* [EXERCISE]:
Copy every line in the listing that contains "atSlots".

>>>

theorem witness_EndOfFrameConfirms_goes_on (t : Ticks) :
    ¬FrameEnds none (heardPort 0 { low := some 1500 } listening) t := by
  rw [← frameEnd_eq_some, show frameEnd? none (heardPort 0 { low := some 1500 } listening) = none by decide +kernel]
  exact nofun

theorem witness_ConfirmationJoinsLanes :
    admittedSlot atSlots.ports[0] = some 8 ∧
      (∀ q : PortId, ∀ r ∈ atSlots.pool.queues[q].pending, r.slot = 8 → r.mark = none) ∧
      atSlots.pool.queues[3].pending = [] ++ ref8 :: [] ∧ ref8.mark = none ∧
      (atSlots .accept (some .expired)).pool.queues[3].pending = [] ++ ref8 0 (some .expired) :: [] := by decide +kernel

theorem witness_SignalErrorLeavesFrame :
    let s := inFrame 0 .bits .idle { inSlot := true }
    let g := portIn 0 .gap .idle
    HearsNone 0 {} .reset ∧ Hears 0 {} s (heardPort 0 {} s) ∧ Hears 0 {} g (heardPort 0 {} g) ∧ isTalker s.ports[0] = false ∧
      Hears 0 {} (inFrame 0 .bits (.sending frameAttempt) { inSlot := true })
        (inFrame 0 .bits (.sending frameAttempt) { inSlot := true }).ports[0] ∧
      isTalker (inFrame 0 .bits (.sending frameAttempt) { inSlot := true }).ports[0] = true := by decide +kernel

/-- The faults at the ends of their ranges. -/
theorem witness_SignalErrorLeavesFrame_faults :
    let inLow := (inFrame 0 .bits .idle { inSlot := true }).ports[0]
    let gap := (portIn 0 .gap .idle).ports[0]
    let high := (inFrame 0 .bits .idle readHeader).ports[0]
    FaultDetected (.shape 125) inLow 125 { inLow with lastRise := 125 } ∧
      FaultDetected (.period 9499) gap 9499 { gap with edge := 9499 } ∧
      FaultDetected (.period 2249) high 2249 { high with edge := 2249 } ∧
      FaultDetected (.stall 11000) gap 11000 gap ∧ FaultDetected (.stall 3250) high 3250 high := by
  refine ⟨?_, ?_, ?_, ?_, ?_⟩ <;> exact (faultAt_eq_some _ _ _ _).1 (by decide +kernel)

theorem witness_SignalErrorLeavesFrame_none (t : Ticks) (q : Port) :
    ¬FaultDetected (.stall 3249) (inFrame 0 .bits .idle readHeader).ports[0] t q := by
  rw [← faultAt_eq_some, show faultAt (inFrame 0 .bits .idle readHeader).ports[0] (.stall 3249) = none by decide +kernel]
  exact nofun

theorem witness_AbortsAndFalseStartsFlush :
    let s := inFrame 0 .bits .idle { inSlot := true }
    let t := inFrame 0 .bits (.sending frameAttempt) { inSlot := true }
    HearsNone 0 {} .reset ∧ Hears 0 {} s (heardPort 0 {} s) ∧ insideLow (heardPort 0 {} s) = true ∧
      isTalker s.ports[0] = false ∧ Hears 0 {} t (heardPort 0 {} t) ∧ insideLow (heardPort 0 {} t) = true ∧
      isTalker t.ports[0] = true ∧ insideLow (heardPort 0 {} (portIn 0 .gap .idle)) = false ∧
      Hears 0 {} (portIn 0 .gap .idle) (heardPort 0 {} (portIn 0 .gap .idle)) := by decide +kernel

/-- In bit slot 1 that talker sends 0, in bit slot 2 it sends 1. -/
theorem witness_AbortsAndFalseStartsFlush_samples :
    let t := inFrame 0 .bits (.sending frameAttempt) { inSlot := true }
    let u := inFrame 0 .bits (.sending frameAttempt) { bits := [false], inSlot := true }
    SampleAgrees (160 * bitPeriod .standard / 100) (heardPort 0 {} t) ∧
      Hears 0 {} u (heardPort 0 {} u) ∧ ¬SampleAgrees (160 * bitPeriod .standard / 100) (heardPort 0 {} u) := by
  simp only [← sampleAgrees_iff]
  decide +kernel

<<<

* [EXPECTED ANSWER]:
    admittedSlot atSlots.ports[0] = some 8 ∧
      (∀ q : PortId, ∀ r ∈ atSlots.pool.queues[q].pending, r.slot = 8 → r.mark = none) ∧
      atSlots.pool.queues[3].pending = [] ++ ref8 :: [] ∧ ref8.mark = none ∧
      (atSlots .accept (some .expired)).pool.queues[3].pending = [] ++ ref8 0 (some .expired) :: [] := by decide +kernel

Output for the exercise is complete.